03 August 2005


In his book, "The Image: A Guide to Pseudo-Events in America," published in 1961, Daniel Boorstin introduced the term "pseudo-event." A pseudo-event, he said, was a staged and scripted event that was a kind of counterfeit version of an actual happening. According to Boorstin, a pseudo-event is not intrinsically significant but is created in order to make news. For instance, a press conference called by a public relations firm on behalf of its client.

Sadly, most PR firms and university curricula shy away from discussing this topic. But, there are a few who do. Here are some excerpts from Professor Michael Turney’s class on the ‘Principles of Public Relations’ from the Northern Kentucky University:

Public relations practitioners routinely stage events and try to control the situations in which their clients and their publics interact so that their client is presented in the best possible light…

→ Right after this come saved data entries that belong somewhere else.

-- ==== Sys2Proof/Safety.lean ====
section
/-! DEFINITION. What claims are stated in: the invariant of reachable states (spec/10_state.md R25), reachability through
host sessions, the terminal states of spec/45_engine_operations.md R181, and the picture a display sink would hold
(spec/20_memory.md R47). None of these is machine behaviour. -/

namespace Sys2Proof.Machine

/-- A pixel event inside the 512x256 bitmap (R19, R41). -/
def PixelEvent.inBitmap (e : PixelEvent) : Prop :=
  e.x < screenWidth ∧ e.y < screenHeight

/-- What holds in every reachable state (R25, R11, R19): `pc` below 32768, both memories in canonical form, every event
inside the bitmap. `ra` has no invariant (R25). -/
structure State.Inv (s : State) : Prop where
  pcInRange : s.pc.toNat < imemWords
  imemCanonical : s.imem.wf = true
  dmemCanonical : s.dmem.wf = true
  eventsInBitmap : ∀ e ∈ s.events, e.inBitmap

/-- The states a host can bring the machine to from creation, by any session of calls (R182). -/
def Reachable (c : Config) (s : State) : Prop :=
  ∃ ops : List HostOp, session c ops State.reset = some s

/-- A safe step: it has a next state (R190, R205). -/
def Completes (s : State) : Prop :=
  ∃ t, step s = .next t

/-- The terminal states of R181, a definition for claims (decision D15, log 15): the state sits in a two-instruction loop
`L: @L`, `L+1:` a compute instruction with dest 0 and jump 7. -/
def Terminal (loop : Nat) (s : State) : Prop :=
  loop + 1 < imemWords ∧
  s.imem.read (BitVec.ofNat 15 loop) = BitVec.ofNat 16 loop ∧
  isCompute (s.imem.read (BitVec.ofNat 15 (loop + 1))) = true ∧
  destField (s.imem.read (BitVec.ofNat 15 (loop + 1))) = 0 ∧
  jumpField (s.imem.read (BitVec.ofNat 15 (loop + 1))) = 7 ∧
  (s.pc = BitVec.ofNat 16 loop ∨ (s.pc = BitVec.ofNat 16 (loop + 1) ∧ s.ra = BitVec.ofNat 16 loop))

/-- Whether pixel `(x, y)` is on in the picture of a sink that starts with every pixel off and applies every event (R47). -/
def picture (events : List PixelEvent) (x y : Nat) : Bool :=
  events.foldl (fun on e => if e.x = x ∧ e.y = y then e.on else on) false

/-- The bit of data memory that stands for pixel `(x, y)`: bit `15 - (x mod 16)` of `dmem[0x4000 + 32*y + x/16]` (R41, R47). -/
def displayBit (dmem : Memory) (x y : Nat) : Bool :=
  (dmem.read (BitVec.ofNat 15 (screenBase + wordsPerRow * y + x / pixelsPerWord))).getLsbD (15 - x % pixelsPerWord)

/-- The sink's picture agrees with data memory (R47). -/
def PictureAgrees (s : State) : Prop :=
  ∀ x y, x < screenWidth → y < screenHeight → picture s.events x y = displayBit s.dmem x y

end Sys2Proof.Machine
end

One of the most frequent and effective ways public relations practitioners control situations and the circumstances surrounding an organization's interactions with its publics is by conducting special events. Instead of waiting for happenstance to provide a situation in which the organization and its publics encounter one another and which may or may not turn out positively, they orchestrate a situation that occurs when the organization wants it to and proceeds in ways that favour the organization.

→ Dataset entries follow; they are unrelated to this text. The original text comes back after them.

theorem nextAddress_toNat (pc : Word) : (zext16 (addr15 (pc + 1))).toNat = (pc.toNat + 1) % 32768 := by
  rw [zext16_addr15_toNat, BitVec.toNat_add]
  show (pc.toNat + 1) % 65536 % 32768 = _
  omega

/-! ### A compute instruction's outcome under any parameters -/

section
variable {c : Config} {r : Word} {d : Dest} {j : Jump} {s t : State}

theorem Computed.read_dmem (h : Computed c r d j s t) (a : Addr) :
    t.dmem.read a = if d.mem = true ∧ a = storeTarget c d r s then r else s.dmem.read a := by
  cases hm : d.mem with
  | false => rw [h.dmem_of_not_stored hm, if_neg (by simp)]
  | true =>
    obtain ⟨hdmem, -⟩ := h.stores hm
    rw [hdmem, read_memWrite]
    simp only [true_and]

theorem Computed.events_eq_append (h : Computed c r d j s t) :
    t.events = s.events ++
      if d.mem = true ∧ 16384 ≤ (storeTarget c d r s).toNat ∧ (storeTarget c d r s).toNat < 24576
        then sixteenEvents (storeTarget c d r s).toNat r else [] := by
  cases hm : d.mem with
  | false => rw [h.events_of_not_stored hm, if_neg (by simp), List.append_nil]
  | true =>
    obtain ⟨-, hevents⟩ := h.stores hm
    rw [hevents, memWrite_events_eq_append]
    simp only [true_and]

/-- R165, R166: the low 15 bits of the `ra` that `JUMP_TARGET` chooses, or the next address. -/
theorem Computed.pc_toNat (h : Computed c r d j s t) :
    t.pc.toNat = if fires j r then (RaChoice.pick c.jumpTarget s.ra t.ra).toNat % 32768 else (s.pc.toNat + 1) % 32768 := by
  rw [h.pc, h.ra, jumpCond_eq_fires]
  split
  · exact zext16_addr15_toNat _
  · exact nextAddress_toNat _

/-- With `MEM_WRITE_ADDR = new_ra` the store goes to the `ra` that the instruction leaves (R150). -/
theorem Computed.storeTarget_of_newRa (h : Computed c r d j s t) (hc : c.memWriteAddr = .newRa) :
    storeTarget c d r s = addr15 t.ra := by
  rw [storeTarget, chosenRa, hc, h.ra]; rfl

end

/-! ### At the default parameters -/

theorem Computed.afterCompute {r : Word} {d : Dest} {j : Jump} {s t : State} (h : Computed Config.default r d j s t) :
    AfterCompute r d j s t where
  ra := h.ra
  rd := h.rd
  rm := h.rm
  imem := h.imem
  stored a := by rw [h.read_dmem, h.storeTarget_of_newRa rfl]
  events := by rw [h.events_eq_append, h.storeTarget_of_newRa rfl, addr15_toNat]
  pc := h.pc_toNat

theorem completesWith_of_computeResult {d : Dest} {j : Jump} {s : State} {i : Instr} {r : Word}
    (hr : ComputeResult Config.default d j s i r) : CompletesWith i r d j s := by
  obtain ⟨t, ht, hc⟩ := compute_default r d j s
  refine ⟨t, ?_, hc.afterCompute⟩
  rw [exec_eq_execWith, execWith_of_computeResult hr, ht]

/-! ### The ALU in the arithmetic of R7 -/

theorem not16_eq_inverted (v : Word) : not16 v = inverted v := by
  apply BitVec.eq_of_toNat_eq
  rw [inverted, BitVec.toNat_not, BitVec.toNat_ofNat]
  omega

Public relations practitioners and their clients are enthusiastic and laudatory about special events. And, for the most part, the publics who participate in them are also fairly accepting, and sometimes highly appreciative, of them…

A pseudo-event is certainly not a popular term among public relations practitioners, especially those who frequently rely on special events to generate news coverage for their clients, but it is a perspective would-be practitioners need to be aware of and be prepared to address.